# [Biete] Batman: Arkham City Download Code



## Roosterchen (17. Oktober 2011)

Halli Hallo liebe Leute, 

ich biete hier einen Batman Arkham City Download Code an da ich eine neue 560Ti gekauft habe wo der Code mit beilag. Da mich das Spiel aber nicht wirklich anspricht kann ich es vielleicht bei jemandem von euch für einen fairen Preis loswerden  Der Key ist selbstverständlich unbenutzt...macht ja Sinn und nach Erhalt des Codes könnt Ihr diesen bei NVIDIA eintippen und euch das Spiel direkt runterladen.

Bei Interesse schickt mir bitte eine PN

Preis: 30€ VB
Versand: Per E-Mail oder kostenfrei per Post
Zahlung: Überweisung, Paypal


----------



## Muckimann (18. Oktober 2011)

Das Game kommt doch erst am 18.11 für den PC. Zumindest laut Amazon


----------



## Roosterchen (18. Oktober 2011)

Muckimann schrieb:


> Das Game kommt doch erst am 18.11 für den PC. Zumindest laut Amazon



Das ist korrekt, man kann das Spiel direkt runterladen jedoch kann man es dann erst ab dem 18.11 spielen da Steam erst dann dass Spiel freigeben wird.
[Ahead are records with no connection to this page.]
/-- Spare `k` of a wing takes the place of lane `i` (R414): it carries, and the codewords of the replay buffer are resent on it. -/
def State.spareUp (s : State) (w k i : Nat) : State :=
  let sp := s.spareLane w k
  let old := s.lane (18 * w + i)
  let s := s.updLane (18 * w + i) LaneSt.cleared
  let s := s.updLane sp fun a => { a.follow old with carrying := true, training := false, resends := 0, nak := false, ueTimes := [] }
  let s := old.replay.foldl (fun s q => s.emit (.resend sp q)) (s.setSpare w k (some i))
  (s.bump FAB_RETRY.REPLAYS old.replay.length w).raiseIrq .fab w 3

/-- A spare has retrained in place of a failed lane (R414). -/
def execSpareLaneRetrain (w : Wing) (spare : Fin 2) (s : State) : Res :=
  let sp := s.spareLane w spare
  match s.replaces sp with
  | none => .next s
  | some i => if !(s.lane sp).training then .next s else .next (s.spareUp w spare i)

/-! The link layer (R411 to R413). -/

/-- Fields of a link header (R412). -/
def lkSEQ (h : BitVec 20) : Nat := bitsN h.toNat 19 14
def lkACK (h : BitVec 20) : Nat := bitsN h.toNat 13 8
def lkNAK (h : BitVec 20) : Bool := h.getLsbD 7
def lkCVC (h : BitVec 20) : Nat := bitsN h.toNat 6 5
def lkCCNT (h : BitVec 20) : Nat := bitsN h.toNat 4 0

/-- Take a link header (R413): the acknowledgement, the credits; the second component is what must be resent (DEDUCED, notes/assumptions/65.md). -/
def LaneSt.header (a : LaneSt) (h : BitVec 20) : LaneSt × List Nat :=
  let left := match findIdx (fun q => decide (q = lkACK h)) a.replay 0 with
    | some (i, _) => a.replay.drop (i + 1)
    | none => a.replay
  let moved := decide (left ≠ a.replay)
  let again := lkNAK h && decide (left ≠ [])
  let a := { a with replay := left, acked := if moved then lkACK h else a.acked,
                    resends := if again then (if moved then 1 else a.resends + 1) else if moved then 0 else a.resends,
                    credits := a.credits.set (lkCVC h) (a.credits.getD (lkCVC h) 0 + lkCCNT h) }
  (LaneSt.drain 64 a, if again then left else [])

/-- A control codeword goes back on a lane with the ACK of the last codeword accepted, or NAK, and the credits to return (R412, R413). -/
def State.linkBack (s : State) (l : Nat) : State := s.sendCodeword l false (s.lane l).txNext

/-- A lane with no flit to send, or with 63 data codewords unacknowledged, sends control codewords (R413). One that would say nothing new is not shown: neither
NAK, which is kept up until its SEQ arrives, nor credits to return (DESIGN CHOICE, notes/assumptions/150.md). -/
def State.linkIdle (s : State) : State :=
  s.lanes.foldl (fun (s : State) e => if e.2.carrying ∧ (e.2.nak ∨ e.2.owed.any fun n => decide (0 < n)) then s.linkBack e.1 else s) s

/-- The flits of a codeword that is accepted leave the lane's buffer, and their credits are to be returned (R412) (DEDUCED, notes/assumptions/65.md). -/
def LaneSt.accept (a : LaneSt) (flits : List (Fin 4)) : LaneSt :=
  { a with rxNext := (a.rxNext + 1) % 64, nak := false, owed := flits.foldl (fun o v => o.set v.val (o.getD v.val 0 + 1)) a.owed }

/-- A codeword arrives on a lane that carries (R413, R414, R547). -/
def execCodewordReceive (l : Lane) (cw : Codeword) (s : State) : Res :=
  if !(s.lane l).carrying then .next s
  else
    let page := if isPairLane l then Block.pair.page 0 else Block.fab.page (laneWing l)
    let inj := s.inject page (if isPairLane l then l.val - 72 else laneLocal l) 4 0
    let s := inj.2
    let bad := cw.corrected + (if inj.1 then s.rd PG_PTB_INJ.SYMBOLS page else 0)
    if !cw.decodes ∨ 15 < bad then
      let s := if isPairLane l then s else s.bump FAB_FEC_UE.COUNT 1 (laneWing l)
      let s := s.updLane l fun a =>
        { a with nak := true, ueTimes := (a.ueTimes.filter fun t => decide (s.rackTime < t + 1000000000)) ++ [s.rackTime] }
      let s := s.linkBack l
      .next (if 1000 < (s.lane l).ueTimes.length then s.laneFail l else s)
    else
      let s := if bad = 0 ∨ isPairLane l then s else s.bump64 FAB_FEC_CE_LO.COUNT 1 (laneWing l)
      let again := ((s.lane l).header cw.header).2
      let s := again.foldl (fun s q => s.emit (.resend l q)) s
      let s := s.onLane l fun a => (a.header cw.header).1
      let s := if isPairLane l then s else s.bump FAB_RETRY.REPLAYS again.length (laneWing l)
      if 8 ≤ (s.lane l).resends then .next (s.laneFail l)
      else if cw.flits = [] then .next s
      else if lkSEQ cw.header = (s.lane l).rxNext then .next ((s.updLane l fun a => a.accept cw.flits).linkBack l)
      else .next ((s.updLane l fun a => { a with nak := true }).linkBack l)

/-! The cabling check (R441 to R443). -/

/-- The plan's identity for a lane, bits [31:8], when its entry is in use. -/
def State.planId (s : State) (l : Nat) : Option Nat := if s.on PAIR_PLANn.VALID 0 l then some (s.rd PAIR_PLANn.IDENTITY 0 l) else none

/-- The identity word that a lane sends (R441): KIND 0b00, RACK, SLOT, TRAY, PORT. Tray t holds slots 2t and 2t + 1 (R418). -/
def State.identityWord (s : State) (l : Nat) : Word :=
  BitVec.ofNat 32 ((if s.pair.rack then 2 ^ 29 else 0) + s.pair.slot * 2 ^ 23 + s.pair.slot / 2 * 2 ^ 18 + l * 2 ^ 8)

/-- A lane starts training, and sends its identity (R441). -/
def State.startTraining (s : State) (l : Nat) : State :=
  let s := s.updLane l fun a => { LaneSt.reset with training := true, trainFrom := s.rackTime, spared := a.spared, testedAt := a.testedAt }
  ((s.wr PAIR_PEERn.OUTCOME 0 0 l).wr PAIR_PEERn.IDENTITY 0 0 l).emit (.identity l (s.identityWord l))

/-- A lane takes an outcome (R442): 1 MATCH and 2 REMAPPED carry, a spare only once it replaces a lane; the others are held down and mapped out (DEDUCED, notes/assumptions/67.md). -/
def State.setOutcome (s : State) (l outcome : Nat) (reach : Option Nat) : State :=
  let s := s.wr PAIR_PEERn.OUTCOME outcome 0 l
  let good := decide (outcome = 1) || decide (outcome = 2)
  let place := if isPairLane l then none else s.replaces l
  let spareOf := if isPairLane l then none else (List.range 2).find? fun k => decide (s.spareLane (laneWing l) k = l)
  if good then
    let s := s.updLane l fun a => { a with training := false, carrying := spareOf.isNone || place.isSome, asLane := reach }
    let s := match place, spareOf with
      | some i, some k => if s.spareBusy (laneWing l) k then s else s.spareUp (laneWing l) k i
      | _, _ => s
    s.repaired.sendForm
  else
    let s := ((s.mapOut l).raiseIrq .pair 0 1).sendForm
    let s := match outcome with
      | 3 => s.logErr (s.mkErr Err.CABLE_SWAPPED sevInfo (laneNode l))
      | 4 => s.logErr (s.mkErr Err.CABLE_WRONG_PEER sevInfo (laneNode l))
      | 5 => s.logErr (s.mkErr Err.CABLE_MISSING sevInfo (laneNode l))
      | _ => s
    if isPairLane l then s else if place.isSome then s.laneFail l else s.checkPlane (laneWing l) (laneLocal l / 2)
Das Angebot richtet sich demnach an Leute die sich das Spiel kaufen wollen und denen eine digitale Steam-Version reicht, sprich die die keine Box im Schrank haben müssen


----------



## riotmilch (26. Oktober 2011)

Das wäre also nen Steam Key?
Interesse wäre auf jeden Fall da, nur leider hast du erst 2 Beiträge, also ka wie sicher das wäre =/
Und über den Preis könnten wir ja auch noch reden :>


----------



## Roosterchen (26. Oktober 2011)

Habe den Key nun schon aufgrund mangelnden Interesses für meinen Steam Account aktiviert. Ich bin halt zu ungeduldig verdammt^^


----------



## riotmilch (26. Oktober 2011)

LOL ok, kein Prob


----------



## KANAKKA (3. November 2011)

*yeah yeah*

kann euch aber beruhigen...
das (ehemalige ) angebot eines download titels per steam ( key ) ist vollkommen in ordnung.
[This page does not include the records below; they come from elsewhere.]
/-- The arbiter of a claim (R428): the leading member of the lowest-numbered pair other than the claimant's. -/
def State.arbiter (s : State) (pair : Nat) : Option PkgId :=
  (List.range s.pairs).findSome? fun p => if p = pair then none else s.leading p

/-- Go OUT with PAIR_SPLIT (R428). -/
def State.splitOut (s : State) : State :=
  let s := s.logErr (s.mkErr Err.PAIR_SPLIT sevPackage nodeHall)
  (s.stopAll.updPair fun p => { p with claimAt := none }).goOut

/-- The partner is declared lost (R428, R433): a claim to the arbiter; in a household of one pair position 0 takes over and position 1 goes OUT; a REJOINING
member's loss halts the household; an ALONE member's REJOINING partner copies no more. -/
def State.declareLost (s : State) : State :=
  match s.pair.member with
  | .paired =>
    if s.pair.claimAt.isSome then s
    else if s.pairs ≤ 1 then (if s.position = 0 then s.sendTakeover 1 else s.splitOut)
    else
      match s.arbiter s.pairNum with
      | some a => (s.updPair fun p => { p with claimAt := some s.rackTime }).emit (.claim a s.pairNum s.step.attempt)
      | none => s.haltHousehold
  | .rejoining => s.haltHousehold
  | .alone => s.updPair fun p => { p with copying := false }
  | _ => s

/-- The pair link is silent or down while PAIR_ALIVE toggles (R427). An ALONE member, which holds the pair's work already, logs it and stays ALONE whatever its position,
and its REJOINING partner copies no more (DEDUCED, notes/assumptions/103.md). -/
def State.linkLost (s : State) : State :=
  match s.pair.member with
  | .paired =>
    let s := (s.logErr (s.mkErr Err.PAIR_LINK_DOWN (if s.position = 1 then sevPackage else sevInfo) nodeHall)).updPair fun p => { p with linkDown := true }
    if s.position = 1 then s.handOver else s.sendTakeover 3
  | .rejoining => (s.logErr (s.mkErr Err.PAIR_LINK_DOWN sevPackage nodeHall)).handOver
  | .alone =>
    if s.pair.copying then (s.logErr (s.mkErr Err.PAIR_LINK_DOWN sevInfo nodeHall)).updPair fun p => { p with copying := false, linkDown := true } else s
  | _ => s

/-- No heartbeat for 200 µs (R427). -/
def execPairLinkSilent (s : State) : Res :=
  .next (if s.resting ∨ s.retraining ∨ s.linkHeard then s else if s.aliveHeard then s.linkLost else s.declareLost)

/-- PAIR_ALIVE silent for 200 µs (R427). During a rest it wakes the household and is judged after the wake, once the pair link has retrained (`Rest.lean`). -/
def State.aliveSilent (s : State) : State :=
  if s.aliveHeard ∨ s.retraining ∨ !(s.pair.member = .paired ∨ s.pair.member = .rejoining ∨ (s.pair.member = .alone ∧ s.pair.copying)) then s
  else if s.linkHeard then s.logErr (s.mkErr Err.PAIR_ALIVE_FAULT sevInfo nodeHall)
  else s.declareLost

/-- The pair link is left with fewer than 8 lanes: silent at once (R420, R427). -/
def execPairLinkDown (s : State) : Res :=
  if 8 ≤ s.pairLanes ∨ s.retraining then .next s
  else
    let s := s.updPair fun p => { p with linkDown := true }
    .next (if s.resting then s else if s.aliveHeard then s.linkLost else s.declareLost)

/-! Claims (R428). -/

/-- A CLAIM at the arbiter: the first for a pair in an attempt is granted, later ones denied. -/
def execClaim (from_ : PkgId) (pair attempt : Nat) (s : State) : Res :=
  if s.arbiter pair ≠ some s.me ∨ (s.pair.member ≠ .paired ∧ s.pair.member ≠ .alone) then .next s
  else
    let ok := !s.pair.grants.contains (pair, attempt)
    let s := if ok then s.updPair fun p => { p with grants := p.grants ++ [(pair, attempt)] } else s
    .next (s.emit (.claimAnswer from_ ok))

/-- The claim is granted: TAKEOVER goes out. -/
def execClaimGrant (s : State) : Res :=
  .next (if s.pair.claimAt.isNone then s else (s.updPair fun p => { p with claimAt := none }).sendTakeover 1)

/-- The claim is denied. -/
def execClaimDeny (s : State) : Res := .next (if s.pair.claimAt.isNone then s else s.splitOut)

/-- Neither grant nor denial within 100 µs. -/
def execClaimTimeout (s : State) : Res :=
  match s.pair.claimAt with
  | none => .next s
  | some t => .next (if t + 100000 ≤ s.rackTime then s.splitOut else s)

/-! Hand-over (R429). -/

/-- A fault inside the package hands its work over (R429, R434). -/
def execHandover (code : Code) (s : State) : Res :=
  .next (if s.beats then s.fatal (s.mkErr code sevPackage nodeNone) else s)

/-- The partner hands its work over: it is taken over at once; with this member out, or copying, both are out (R429, R433). -/
def execHandoverReceive (s : State) : Res :=
  match s.pair.member with
  | .paired => .next (s.sendTakeover 2)
  | .out => .next s.haltHousehold
  | .rejoining => .next s.haltHousehold
  | _ => .next s

/-! TAKEOVER (R430, R431). -/

/-- Whether a TAKEOVER keeps R430. -/
def takeoverOk (b : Bytes) : Bool :=
  decide (b.length = 32) && decide (fieldAt b 0 1 = 0x10) && decide (1 ≤ fieldAt b 1 1) && decide (fieldAt b 1 1 ≤ 3) &&
    decide (fieldAt b 4 1 < 128) && decide (fieldAt b 5 1 < 128) && decide (fieldAt b 6 2 = 0) && decide (leNat (b.drop 0x14) = 0) &&
    decide ((crc32c (b.take 0x10 ++ [0, 0, 0, 0] ++ b.drop 0x14)).toNat = fieldAt b 0x10 4)

/-- The clients of the lost package go to the survivor with their mirrored counters (R264; DESIGN CHOICE, notes/assumptions/31.md). -/
def State.moveClients (s : State) (lost survivor : PkgId) : State :=
  (s.clients.filter fun c => decide (c.1 / 4096 = lost.toNat)).foldl (fun s c =>
    let k := 4096 * survivor.toNat + c.1 % 4096
    let s := s.updClient k fun o => if o.owner = 0 ∧ o.rate = 0xFFFFF ∧ o.burst = 0x400 then { c.2 with acct := o.acct } else o
    s.updClient c.1 fun _ => Client.reset) s

/-- The mirrored counters of the lost home's clients are added at the survivor. -/
def State.takeAccounts (s : State) (m : Mirror) : State :=
  m.accounts.foldl (fun s a => (List.range 6).foldl (fun s i => s.account s.me a.1 i (a.2.getD i 0)) s) s

/-- The survivor's part (R298, R431, R435): the lost home's accepted records, its results not confirmed, its counters, and the moves it was writing (DEDUCED, notes/assumptions/82.md). -/
def State.inherit (s : State) : State :=
  let p := s.pair
  let m := p.mirrored
  let replays := ((m.map fun x => x.unconfirmed ++ x.held).getD []) ++ p.partnerDue
  let s := replays.foldl (fun s b => s.updRing b.part.val fun r => { r with due := r.due ++ [{ b with replay := true }] }) s
  let s : State := { s with deferred := s.deferred ++ ((m.map (·.deferred)).getD []) ++ p.partnerDeferred, accepted := p.partnerRecords ++ s.accepted }
  let s := match m with | some x => s.takeAccounts x | none => s
  let s := s.updPair fun p => { p with partnerRecords := [], partnerDue := [], partnerDeferred := [], mirrored := none, claimAt := none }
  (s.kv.moves.filter fun m => !m.rewritten).foldl (fun s v => s.writeUnits v.units v.frames) s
habe diese am 3.11.2011 bei hitmeister.de bei einem privatem verkäufer gekauft.
nur der download code ( also steam key) wird als einschreiben gesendet und hat mich nur ganze 21.80€ ( inkl. versand) gekostet...
sobald der artikel bei mir angommt und ich diesen bei meinem steam accound aktivieren kann / habe,
werde ich mich hier nochmals melden...

mfg

kanakka alias Ugimen (pcghx-forum)


----------



## Cryptic-Ravage (4. November 2011)

Wenn einer von euch das Spiel für Steam noch sucht: Schaut mal ins CB-Forum, da gibts die Keys für 15€!


----------



## KANAKKA (8. November 2011)

hast du mal einen link dort hin ?
ich finde nichts


----------



## Cryptic-Ravage (8. November 2011)

KANAKKA schrieb:


> hast du mal einen link dort hin ?
> ich finde nichts


 
Gibt mittlerweile mehrere die das Game dort für 15€ anbieten, hier mal einer davon:
ComputerBase Forum

--> @ Mods: Ich hoffe es ist ok dass ich das hier verlinke. Wenn nicht bitte einfach wieder löschen.


----------